Durante mi recuperación, ya sin tomar un solo medicamento psiquiátrico, tenía una enorme
claridad mental. Me mudé a Guadalajara y abrí un café-librería junto a mi hermano. Sin
embargo, el reencuentro que tuve una mujer que vivía en Bélgica y algunas diferencias con
dos socios que teníamos, cambiaron el curso de mi vida. Tomé la decisión de dejar todo en
México y trasladarme a Bélgica y volver a empezar. Y en efecto, parecía casi imposible que
tuviera éxito. Ya estaba entrando en hipomanía otra vez, pero no me había dado cuenta. Sin
embargo, el plan de trasladarme a radicar en Bélgica, sin hablar el idioma y sin un trabajo,
para vivir con una mujer que estaba en proceso de divorcio y que tenía tres hijos, sonaba
descabellado. Mi madre, a pesar de la resistencia familiar que encontró, decidida a todo para
que yo encontrase una vida más feliz, decidió apoyarme una vez más con mi quijotesco viaje.

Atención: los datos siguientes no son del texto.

-- ==== Sys2Proof/Laws/PerInstr.lean ====
section
/-! SUPPORT. One fact per instruction: its word carries its opcode and its three operand bytes, each in its own field
(30_encoding.md R80). -/

namespace Sys2Proof.Laws

/-- The four fields of a word made of four bytes. -/
theorem fields_commandWord (op a b c : Byte) :
    opField (commandWord op a b c) = op ∧ aField (commandWord op a b c) = a ∧ bField (commandWord op a b c) = b ∧
      cField (commandWord op a b c) = c := by
  refine ⟨?_, ?_, ?_, ?_⟩ <;> apply BitVec.eq_of_getLsbD_eq <;> intro i hi <;>
    simp only [opField, aField, bField, cField, commandWord, BitVec.getLsbD_extractLsb', BitVec.getLsbD_append, hi,
      decide_true, Bool.true_and, Nat.zero_add]
  · simp [hi]
  · simp [hi, show ¬ 8 + i < 8 by omega]
  · simp [hi, show ¬ 16 + i < 8 by omega, show ¬ 16 + i - 8 < 8 by omega, show 16 + i - 8 - 8 = i by omega]
  · simp [hi, show ¬ 24 + i < 8 by omega, show ¬ 24 + i - 8 < 8 by omega, show ¬ 24 + i - 8 - 8 < 8 by omega,
      show 24 + i - 8 - 8 - 8 = i by omega]

/-- The four fields of `encode i` are the opcode and the operands of `i`. -/
def CommandWord.Statement (i : Instr) : Prop :=
  opField (encode i) = i.opcode ∧ aField (encode i) = i.operands.1 ∧ bField (encode i) = i.operands.2.1 ∧
    cField (encode i) = i.operands.2.2

theorem CommandWord.bcdEnc (a b c : Byte) : CommandWord.Statement (.bcdEnc a b c) := fields_commandWord _ a b c
theorem CommandWord.bcdDec (a b c : Byte) : CommandWord.Statement (.bcdDec a b c) := fields_commandWord _ a b c
theorem CommandWord.timeEnc (a b c : Byte) : CommandWord.Statement (.timeEnc a b c) := fields_commandWord _ a b c
theorem CommandWord.timeDec (a b c : Byte) : CommandWord.Statement (.timeDec a b c) := fields_commandWord _ a b c
theorem CommandWord.twStart (a b c : Byte) : CommandWord.Statement (.twStart a b c) := fields_commandWord _ a b c
theorem CommandWord.twStop (a b c : Byte) : CommandWord.Statement (.twStop a b c) := fields_commandWord _ a b c
theorem CommandWord.twWrbit (a b c : Byte) : CommandWord.Statement (.twWrbit a b c) := fields_commandWord _ a b c
theorem CommandWord.twRdbit (a b c : Byte) : CommandWord.Statement (.twRdbit a b c) := fields_commandWord _ a b c
theorem CommandWord.twWrbyte (a b c : Byte) : CommandWord.Statement (.twWrbyte a b c) := fields_commandWord _ a b c
theorem CommandWord.twRdbyte (a b c : Byte) : CommandWord.Statement (.twRdbyte a b c) := fields_commandWord _ a b c
theorem CommandWord.twRdblk (a b c : Byte) : CommandWord.Statement (.twRdblk a b c) := fields_commandWord _ a b c
theorem CommandWord.twWrblk (a b c : Byte) : CommandWord.Statement (.twWrblk a b c) := fields_commandWord _ a b c
theorem CommandWord.sfDetect (a b c : Byte) : CommandWord.Statement (.sfDetect a b c) := fields_commandWord _ a b c
theorem CommandWord.sfIdent (a b c : Byte) : CommandWord.Statement (.sfIdent a b c) := fields_commandWord _ a b c
theorem CommandWord.sfRdblk (a b c : Byte) : CommandWord.Statement (.sfRdblk a b c) := fields_commandWord _ a b c
theorem CommandWord.sfWrblk (a b c : Byte) : CommandWord.Statement (.sfWrblk a b c) := fields_commandWord _ a b c
theorem CommandWord.sfSetstop (a b c : Byte) : CommandWord.Statement (.sfSetstop a b c) := fields_commandWord _ a b c
theorem CommandWord.sfRdtime (a b c : Byte) : CommandWord.Statement (.sfRdtime a b c) := fields_commandWord _ a b c
theorem CommandWord.sfSettime (a b c : Byte) : CommandWord.Statement (.sfSettime a b c) := fields_commandWord _ a b c

end Sys2Proof.Laws
end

Tenía yo treinta y siete años.
A los pocos días de llegar a Bélgica, logré conseguir trabajo como profesor en una prestigiosa
universidad. Asumí la responsabilidad de ayudar a mi nueva mujer en la crianza de dos de
sus hijos, que todavía eran pequeños, y puse toda mi energía en reparar algunas partes de su
casa y en hacer viajes juntos. En poco tiempo teníamos una bonita familia recompuesta. Por
primera vez en mucho tiempo yo me sentía feliz y tenía la seguridad de que, a pesar del
trastorno bipolar, tendría una buena vida. Era la primera vez que el sentimiento de soledad y
de angustia me abandonaba.
En estos catorce años, debido a que mi función hepática empezó a afectarse, dejé el litio
durante cinco años y me mantuve relativamente estable hasta hace dos años que empecé a
sentir depresión. Lo anterior estuvo relacionado con el final de la pandemia y con un
incremento en el número de horas por semana que trabajo. Hace dos meses sufrí una crisis
de paranoia muy importante, seguida de fuertes episodios de depresión que no me
permitían levantarme de la cama ni ser funcional. Desde hace dos semanas he vuelto a
consultar a mi psiquiatra y he decidido medicarme otra vez con litio.

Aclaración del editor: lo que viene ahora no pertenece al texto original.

/-- A control block of zeros has its stop bit 0, wherever that bit is: equal to A[0] of 0 and unequal to A[0] of 1. -/
theorem witness_SfSetstop : blockBit #v[0, 0, 0, 0, 0, 0, 0, 0] Config.params.ctrl.stop = (0 : Byte).getLsbD 0 ∧
    blockBit #v[0, 0, 0, 0, 0, 0, 0, 0] Config.params.ctrl.stop ≠ (1 : Byte).getLsbD 0 ∧
    (standing 0 0 0 .idle .init (answered (Vector.replicate 9 0))).Ready ∧
    (standing 0 0 0 .idle .init (answered (Vector.replicate 9 0) ++ answered (Vector.replicate 9 0) ++ cycles 1)).Ready ∧
    (standing 0 0 0 .idle .init (answered (Vector.replicate 9 0) ++ answered (Vector.replicate 9 0) ++ cycles 1)).inputs =
      answered (Vector.replicate 9 0) ++ answered (Vector.replicate 9 0)
        ++ cycles (standing 0 0 0 .idle .init []).settle.toNat ++ [] := by
  have h : ∀ pos : Fin 64, blockBit #v[0, 0, 0, 0, 0, 0, 0, 0] pos = false := by decide
  exact ⟨h _, by rw [h]; decide, idle_ready .init (by decide) _, idle_ready .init (by decide) _, by decide⟩

/-- The two ways sf.settime is turned away, and the two it goes through the device. -/
def timed (t0 t1 : Word) (wr : Bool) (inputs : List Input) : State :=
  { withTime t0 t1 (standing 0 0 0 .idle .init inputs) with wrExcl := wr }
theorem timed_ready (t0 t1 : Word) (wr : Bool) (inputs : List Input) : (timed t0 t1 wr inputs).Ready := by
  obtain ⟨⟨h1, h2, h3, h4, h5, h6, h7, h8, h9, h10, h11, h12, h13⟩, hb, hr⟩ := idle_ready .init (by decide) inputs
  exact ⟨⟨h1, h2, h3, h4, h5, h6, h7, h8, h9, h10, h11, h12, fun h => nomatch h⟩, hb, hr⟩
theorem witness_SfSettimeTurnedAway : (timed 0x1F173B3B 0x0830060B false []).Ready ∧
    (timed 0x1F173B3B 0x0830060B false []).time.legal = false ∧ (timed 0x01000000 0x07CC0100 true []).Ready ∧
    (timed 0x01000000 0x07CC0100 true []).time.legal = true ∧ (timed 0x01000000 0x07CC0100 true []).wrExcl = true :=
  ⟨timed_ready _ _ _ _, by decide, timed_ready _ _ _ _, by decide, rfl⟩
theorem witness_SfSettimeSucceeds : ∃ (s : State) (r1 r2 r3 r4 r5 : Vector Byte 9), s.Ready ∧ s.time.legal = true ∧
    s.wrExcl = false ∧ r3[2].getLsbD 0 = true ∧
    s.inputs = answered r1 ++ answered r2 ++ cycles s.settle.toNat ++ answered r3 ++ answered r4
      ++ cycles s.settle.toNat ++ answered r5 ++ cycles s.settle.toNat ++ [] := by
  let r : Vector Byte 9 := #v[0, 0x10, 1, 0, 0, 0, 0, 0, 1]
  exact ⟨timed 0x01000000 0x07CC0100 false (answered r ++ answered r ++ cycles 1 ++ answered r ++ answered r ++ cycles 1
    ++ answered r ++ cycles 1), r, r, r, r, r, timed_ready _ _ _ _, by decide, rfl, by decide, by decide⟩
theorem witness_SfSettimeNotStopped : ∃ (s : State) (r1 r2 r3 : Vector Byte 9), s.Ready ∧ s.time.legal = true ∧
    s.wrExcl = false ∧ r3[2].getLsbD 0 = false ∧
    s.inputs = answered r1 ++ answered r2 ++ cycles s.settle.toNat ++ answered r3 ++ [] := by
  let r : Vector Byte 9 := #v[0, 0x10, 0, 0, 0, 0, 0, 0, 0]
  exact ⟨timed 0x1F173B3B 0x082F060B false (answered r ++ answered r ++ cycles 1 ++ answered r), r, r, r,
    timed_ready _ _ _ _, by decide, rfl, by decide, by decide⟩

Atribuyo a diversos factores la relativa estabilidad que he conseguido en los últimos años: el
cuidado de mi hijo, mi pasión por la fotografía (actividad que comencé a practicar en 2011),
el cuidado de mi salud (no bebo nada de alcohol desde hace muchos años, no fumo, me
desvelo poco y hago ejercicio todos los días).
Hace algunos años descubrí que mi padre padece el trastorno bipolar y que está medicado
con Tegretol, por lo que deduzco que mi condición tiene un fuerte componente genético.

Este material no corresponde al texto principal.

/-- While BUSY, HOST writes to registers 0 to 4, a START pulse and an ACK pulse are ignored: the registers
keep their values and nothing else changes. In every other state a write to one of registers 0 to 4 takes
effect at once, on that register alone, which takes the bits it has (10_state.md R12, R16). -/
def Obligations.BusyIgnoresHost : Prop :=
  ∀ (s : State) (n v : Nat) (rest : List HostMove), s.ctrl = 0 →
    s.bus = .write n v :: rest →
    (s.status = .busy → n ≤ 5 → step s = .next { s with bus := rest }) ∧
    (s.status ≠ .busy →
      (n = 0 → step s = .next { s with bus := rest, cmd := { s.cmd with fmt := BitVec.ofNat _ v },
                                       written := { s.written with fmt := true } }) ∧
      (n = 1 → step s = .next { s with bus := rest, cmd := { s.cmd with width := v % 2 ^ s.params.dimw },
                                       written := { s.written with width := true } }) ∧
      (n = 2 → step s = .next { s with bus := rest, cmd := { s.cmd with height := v % 2 ^ s.params.dimw },
                                       written := { s.written with height := true } }) ∧
      (n = 3 → step s = .next { s with bus := rest, cmd := { s.cmd with srcLen := v % 2 ^ (2 * s.params.dimw + 2) },
                                       written := { s.written with srcLen := true } }) ∧
      (n = 4 → step s = .next { s with bus := rest, cmd := { s.cmd with dstLen := v % 2 ^ (2 * s.params.dimw + 2) },
                                       written := { s.written with dstLen := true } }))

/-- What a HOST read returns: each command register that HOST has written, CTRL as 0, STATUS as its number,
ERR with CODE in bits 1:0 and INFO in bits 12:8 and 0 elsewhere. A read changes nothing else that HOST or
DEC can see (10_state.md R12, R13, R14, R15). A register number above 7 is refused
(93_implementation_defined.md U17; log 5). -/
def Obligations.RegisterReads : Prop :=
  ∀ (s : State) (n : Nat) (rest : List HostMove), s.ctrl = 0 → s.bus = .read n :: rest →
    (∀ r, (n = 0 ∧ s.written.fmt = true ∧ r = s.cmd.fmt.toNat) ∨
          (n = 1 ∧ s.written.width = true ∧ r = s.cmd.width) ∨
          (n = 2 ∧ s.written.height = true ∧ r = s.cmd.height) ∨
          (n = 3 ∧ s.written.srcLen = true ∧ r = s.cmd.srcLen) ∨
          (n = 4 ∧ s.written.dstLen = true ∧ r = s.cmd.dstLen) ∨
          (n = 5 ∧ r = 0) ∨
          (n = 6 ∧ r = (match s.status with | .idle => 0 | .busy => 1 | .done => 2 | .error => 3)) ∨
          (n = 7 ∧ r = (match s.err.code with
            | .none => 0 | .unsupportedFormat => 1 | .invalidDimensions => 2 | .bufferSizeMismatch => 3) +
              256 * s.err.info.toNat) →
      step s = .next { s with bus := rest, readData := r, free := s.free + 1 }) ∧
    (7 < n → step s = .refused (.noSuchRegister n))

/-- A HOST write of STATUS or ERR, which are read only, changes nothing (10_state.md R12; log 5), and a write
that names a register above 7 is refused (93_implementation_defined.md U17). -/
def Obligations.ReadOnlyRegisterWrites : Prop :=
  ∀ (s : State) (n v : Nat) (rest : List HostMove), s.ctrl = 0 →
    s.bus = .write n v :: rest →
    (n = 6 ∨ n = 7 → step s = .next { s with bus := rest }) ∧
    (7 < n → step s = .refused (.noSuchRegister n))

/-- A command register that HOST has not written since reset reads as a free value (10_state.md R24; log 2);
the read of it leaves every register as it was. -/
def Obligations.UnwrittenRegisterReadsFree : Prop :=
  ∀ (s : State) (n : Nat) (rest : List HostMove), s.ctrl = 0 → s.bus = .read n :: rest →
    (n = 0 → s.written.fmt = false → step s = .next { s with
      bus := rest, readData := (Config.freeValue 5 s.free).toNat, free := s.free + 1 }) ∧
    (n = 1 → s.written.width = false → step s = .next { s with
      bus := rest, readData := (Config.freeValue s.params.dimw s.free).toNat, free := s.free + 1 }) ∧
    (n = 2 → s.written.height = false → step s = .next { s with
      bus := rest, readData := (Config.freeValue s.params.dimw s.free).toNat, free := s.free + 1 }) ∧
    (n = 3 → s.written.srcLen = false → step s = .next { s with
      bus := rest, readData := (Config.freeValue s.params.lenw s.free).toNat, free := s.free + 1 }) ∧
    (n = 4 → s.written.dstLen = false → step s = .next { s with
      bus := rest, readData := (Config.freeValue s.params.lenw s.free).toNat, free := s.free + 1 })

/-- A command register that HOST has written keeps its value over every step in which HOST does not write
that register, issue a command or assert RESET: DEC never writes it (10_state.md R12, R24). -/
def Obligations.CommandRegistersAreHosts : Prop :=
  ∀ s t : State, step s = .next t →
    (s.written.fmt = true → ¬ touches s 0 → t.written.fmt = true ∧ t.cmd.fmt = s.cmd.fmt) ∧
    (s.written.width = true → ¬ touches s 1 → t.written.width = true ∧ t.cmd.width = s.cmd.width) ∧
    (s.written.height = true → ¬ touches s 2 → t.written.height = true ∧ t.cmd.height = s.cmd.height) ∧
    (s.written.srcLen = true → ¬ touches s 3 → t.written.srcLen = true ∧ t.cmd.srcLen = s.cmd.srcLen) ∧
    (s.written.dstLen = true → ¬ touches s 4 → t.written.dstLen = true ∧ t.cmd.dstLen = s.cmd.dstLen)

/-- STATUS changes in no other way than these: START takes IDLE, DONE or ERROR to BUSY or ERROR; the last pixel
takes BUSY to DONE, and no other turn of DEC does in a state that meets the invariant; ACK takes DONE or ERROR
to IDLE (10_state.md R14); RESET gives IDLE (70_reset_and_hazards.md R260); a whole command, START to its end in
one step, takes IDLE, DONE or ERROR to DONE or ERROR (20_memory.md R52; log 7). -/
def Obligations.StatusTransitions : Prop :=
  ∀ s t : State, step s = .next t → t.status ≠ s.status →
    (s.status ≠ .busy ∧ (pulses s).getLsbD 0 = true ∧ (t.status = .busy ∨ t.status = .error)) ∨
    (s.status = .busy ∧ decMoves s ∧ t.status = .done ∧ (Inv s → lastPixel s)) ∨
    ((s.status = .done ∨ s.status = .error) ∧ (pulses s).getLsbD 1 = true ∧
      (pulses s).getLsbD 0 = false ∧ t.status = .idle) ∨
    (nextHostMove s = some .reset ∧ t.status = .idle) ∨
    (s.status ≠ .busy ∧ (∃ w, nextHostMove s = some (.command w)) ∧ (t.status = .done ∨ t.status = .error))

/-- SRC changes only where HOST stores a byte to it, and then only that byte (20_memory.md R41). -/
def Obligations.SrcIsReadOnlyToDec : Prop :=
  ∀ s t : State, step s = .next t →
    (t.src = s.src ∨ ∃ off v, nextHostMove s = some (.storeSrc off v)) ∧
    ∀ off v, nextHostMove s = some (.storeSrc off v) →
      ∀ o : Nat, o ≠ off → t.src.read o = s.src.read o

/-- HOST's stores and loads, in every STATUS: a store changes the one byte, and besides it only marks a running
command when it falls into that command's declared range; a load of SRC, and a load of DST outside BUSY or
at or past DST_LEN, returns the byte; a load changes nothing of DEC. An offset of more than LENW bits is
refused (20_memory.md R40 to R42, R47; what HOST sees through its interface, and the refusal, are the model's
choice, log 22; the mark, log 12; a load of SRC while BUSY, log 22). -/
def Obligations.HostMemoryAccess : Prop :=
  ∀ (s : State) (off : Nat) (v : Byte) (rest : List HostMove), s.ctrl = 0 →
    (off < 2 ^ s.params.lenw →
      (s.src.wf → s.bus = .storeSrc off v :: rest → ∃ m, step s = .next { s with
          bus := rest, src := m, tainted := s.tainted || (s.status = .busy && off < s.cmd.srcLen) } ∧
        m.wf ∧ m.read off = v ∧ ∀ o : Nat, o ≠ off → m.read o = s.src.read o) ∧
      (s.dst.wf → s.bus = .storeDst off v :: rest → ∃ m, step s = .next { s with
          bus := rest, dst := m, tainted := s.tainted || (s.status = .busy && off < s.cmd.dstLen) } ∧
        m.wf ∧ m.read off = v ∧ ∀ o : Nat, o ≠ off → m.read o = s.dst.read o) ∧
      (s.bus = .loadSrc off :: rest →
        step s = .next { s with bus := rest, readData := (s.src.read off).toNat }) ∧
      (s.bus = .loadDst off :: rest → s.status ≠ .busy ∨ s.cmd.dstLen ≤ off →
        step s = .next { s with bus := rest, readData := (s.dst.read off).toNat })) ∧
    (2 ^ s.params.lenw ≤ off → ∀ m, accesses m off → s.bus = m :: rest →
      step s = .refused (.noSuchOffset off))

/-- A byte of DST in the declared range that HOST reads while BUSY is a free value; the read changes nothing
of DEC (20_memory.md R56; 93_implementation_defined.md U3; log 11). -/
def Obligations.BusyDstReadIsFree : Prop :=
  ∀ (s : State) (off : Nat) (rest : List HostMove), s.ctrl = 0 → s.status = .busy →
    off < 2 ^ s.params.lenw → off < s.cmd.dstLen → s.bus = .loadDst off :: rest →
    step s = .next { s with bus := rest, readData := (Config.freeValue 8 s.free).toNat, free := s.free + 1 }

/-- If HOST stores into the declared range of SRC or DST while BUSY, the command still reaches DONE without an
error, and then every byte of DST in the declared range is a free value, the bytes past it as they were
(20_memory.md R56; 93_implementation_defined.md U4; log 12). First the store marks the command; then the
marked command's last turn. -/
def Obligations.HostStoreWhileBusySpoilsDst : Prop :=
  (∀ (s t : State) (off : Nat) (v : Byte) (rest : List HostMove), s.ctrl = 0 →
      s.status = .busy → step s = .next t →
      (s.bus = .storeSrc off v :: rest → off < s.cmd.srcLen → t.tainted = true) ∧
      (s.bus = .storeDst off v :: rest → off < s.cmd.dstLen → t.tainted = true)) ∧
    ∀ s t : State, Inv s → s.status = .busy → s.tainted = true → decMoves s → step s = .next t →
      (t.status = .busy ∧ t.tainted = true) ∨
      (t.status = .done ∧ t.err = ⟨.none, 0⟩ ∧
        (∀ off < s.cmd.dstLen, t.dst.read off = Config.freeValue 8 (s.free + off)) ∧
        ∀ off : Nat, s.cmd.dstLen ≤ off → t.dst.read off = s.dst.read off)

/-! ### Reset -/

/-- The values after reset that 10_state.md R23 gives, whatever the parameters: IDLE, no error, no pulse pending,
SEQ and SUB 0; no command register counts as written by HOST. The unit that the model starts from has the
default DIMW of 00_scope.md R6. -/
def Obligations.ResetValues : Prop :=
  (∀ p : Params, let r := State.resetOf p
    r.params = p ∧ r.status = .idle ∧ r.err = ⟨.none, 0⟩ ∧ r.ctrl = 0 ∧ r.seq = 0 ∧ r.sub = 0 ∧
      r.written = ⟨false, false, false, false, false⟩) ∧
    State.reset = State.resetOf ⟨16, ⟨0, 1, 2, 3⟩⟩

/-- RESET when no command runs gives IDLE, no error, no pulse pending, SEQ and SUB 0, no command register
written, and touches neither SRC nor DST (70_reset_and_hazards.md R260). -/
def Obligations.HostReset : Prop :=
  ∀ (s : State) (rest : List HostMove), s.ctrl = 0 → s.bus = .reset :: rest → s.status ≠ .busy →
    ∃ t, step s = .next t ∧ t.status = .idle ∧ t.err = ⟨.none, 0⟩ ∧ t.ctrl = 0 ∧ t.seq = 0 ∧ t.sub = 0 ∧
      t.written = ⟨false, false, false, false, false⟩ ∧ t.params = s.params ∧ t.src = s.src ∧ t.dst = s.dst ∧ t.bus = rest

/-- RESET while BUSY abandons the command: the registers as after any reset, SRC untouched, every byte of DST
in the declared range a free value, the bytes past it as they were (R261; log 13). -/
def Obligations.HostResetWhileBusy : Prop :=
  ∀ (s : State) (rest : List HostMove), s.ctrl = 0 → s.bus = .reset :: rest → s.status = .busy → s.dst.wf →
    ∃ t, step s = .next t ∧ t.status = .idle ∧ t.err = ⟨.none, 0⟩ ∧ t.ctrl = 0 ∧ t.seq = 0 ∧ t.sub = 0 ∧
      t.written = ⟨false, false, false, false, false⟩ ∧ t.params = s.params ∧ t.src = s.src ∧ t.bus = rest ∧
      (∀ off < s.cmd.dstLen, t.dst.read off = Config.freeValue 8 (s.free + off)) ∧
      ∀ off : Nat, s.cmd.dstLen ≤ off → t.dst.read off = s.dst.read off

/-! ### The invariant -/

/-- The invariant holds after reset, for all parameters that R6 and D11 allow, the defaults among them. -/
def Obligations.InvAtReset : Prop :=
  (∀ p : Params, p.legal → Inv (State.resetOf p)) ∧ Params.standard.legal ∧ Inv State.reset

/-- Every step keeps the invariant: DIMW at least 3, each command register and SEQ of its width, both memories
canonical and inside the LENW-bit space, ERR in agreement with STATUS, a running command one that passed
validation with SEQ below its bound, no pulse left pending (00_scope.md R6; 10_state.md R12 to R16, R18; 20_memory.md R40; 46_dispatch.md R203). -/
def Obligations.StepKeepsInv : Prop := ∀ s t : State, Inv s → step s = .next t → Inv t

/-- Under the invariant no step faults, and the only refusals are of HOST's moves: the naming of a register above
7, and an offset of more than LENW bits. An accepted command cannot raise or stop (60_exceptions.md R239; the
refusals, log 5 and log 22). -/
def Obligations.StepsGoOn : Prop :=
  ∀ s : State, Inv s → (∃ t, step s = .next t) ∨
    (∃ n, 7 < n ∧ step s = .refused (.noSuchRegister n) ∧
      ((∃ v, nextHostMove s = some (.write n v)) ∨ nextHostMove s = some (.read n))) ∨
    ∃ off m, 2 ^ s.params.lenw ≤ off ∧ step s = .refused (.noSuchOffset off) ∧
      nextHostMove s = some m ∧ accesses m off

/-! ### The bit-expansion primitives -/

/-- `decomp565` returns the fields of the little-endian word, each shifted to the top of a byte
(40_bit_expansion.md R100). -/
def Obligations.Decomp565Fields : Prop :=
  ∀ a b : Byte, let v := a.toNat + 256 * b.toNat
    (decomp565 a b).1.toNat = v % 32 * 8 ∧ (decomp565 a b).2.1.toNat = v / 32 % 64 * 4 ∧
      (decomp565 a b).2.2.toNat = v / 2048 * 8

/-- `up5` and `up6` are the or of the value with its own shift to the right (R101); on their domains they have
the closed forms of R102, from 0 to 255, and are monotone. -/
def Obligations.UpsampleValues : Prop :=
  (∀ v : Byte, up5 v = v ||| (v >>> 5)) ∧ (∀ v : Byte, up6 v = v ||| (v >>> 6)) ∧
    (∀ n ≤ 31, up5 (BitVec.ofNat 8 (8 * n)) = BitVec.ofNat 8 (8 * n + n / 4)) ∧
    (∀ n ≤ 63, up6 (BitVec.ofNat 8 (4 * n)) = BitVec.ofNat 8 (4 * n + n / 16)) ∧
    up5 0 = 0 ∧ up6 0 = 0 ∧ up5 0xF8 = 255 ∧ up6 0xFC = 255 ∧
    (∀ m n : Nat, m ≤ n → n ≤ 31 →
      (up5 (BitVec.ofNat 8 (8 * m))).toNat ≤ (up5 (BitVec.ofNat 8 (8 * n))).toNat) ∧
    ∀ m n : Nat, m ≤ n → n ≤ 63 →
      (up6 (BitVec.ofNat 8 (4 * m))).toNat ≤ (up6 (BitVec.ofNat 8 (4 * n))).toNat

/-- `expand565` is `up5`, `up6`, `up5` of the fields of the word (R103). -/
def Obligations.Expand565Values : Prop :=
  ∀ a b : Byte, let v := a.toNat + 256 * b.toNat
    (expand565 a b).1.toNat = wide5 (v % 32) ∧ (expand565 a b).2.1.toNat = wide6 (v / 32 % 64) ∧
      (expand565 a b).2.2.toNat = wide5 (v / 2048)

/-- `rep4(n)` is `17*n`, strictly increasing, and `sel1` is 0 or 255 (R104, R105). -/
def Obligations.Rep4AndSel1 : Prop :=
  (∀ n : BitVec 4, (rep4 n).toNat = 17 * n.toNat) ∧
    (∀ m n : BitVec 4, m.toNat < n.toNat → (rep4 m).toNat < (rep4 n).toNat) ∧
    sel1 true = 255 ∧ sel1 false = 0

/-! ### The instructions: results, completion and frame -/

/-- `RGBA8888` and `BGRA8888` (41_byte_lane.md R111, R112). -/
def Obligations.RgbaAndBgraDecode : Prop :=
  LinearDecodes .rgba8888 0 4 pxRgba8888 ∧ LinearDecodes .bgra8888 1 4 pxBgra8888

/-- `ARGB8888`, whose source bytes are green, blue, alpha, red (R113). -/
def Obligations.ArgbDecodes : Prop := LinearDecodes .argb8888 2 4 pxArgb8888

/-- `ABGR8888` (R114). -/
def Obligations.AbgrDecodes : Prop := LinearDecodes .abgr8888 3 4 pxAbgr8888

/-- `RGB888` and `BGR888`, alpha forced to 255 (R115, R116). -/
def Obligations.RgbAndBgr888Decode : Prop :=
  LinearDecodes .rgb888 4 3 pxRgb888 ∧ LinearDecodes .bgr888 5 3 pxBgr888

/-- `BGRX8888`: stride 4, byte 3 ignored, alpha 255 (R117). -/
def Obligations.BgrxDecodes : Prop := LinearDecodes .bgrx8888 6 4 pxBgrx8888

Durante toda mi vida he sentido una desconexión y una angustia persistente en mi vida
social. Me aíslo con facilidad, frecuento poco a mis amigos y no hago muchos amigos
nuevos. Mi reto personal futuro consiste en continuar con la medicación, retomar la
psicoterapia, mejorar mi vida social y trabajar en la sanación de mis emociones.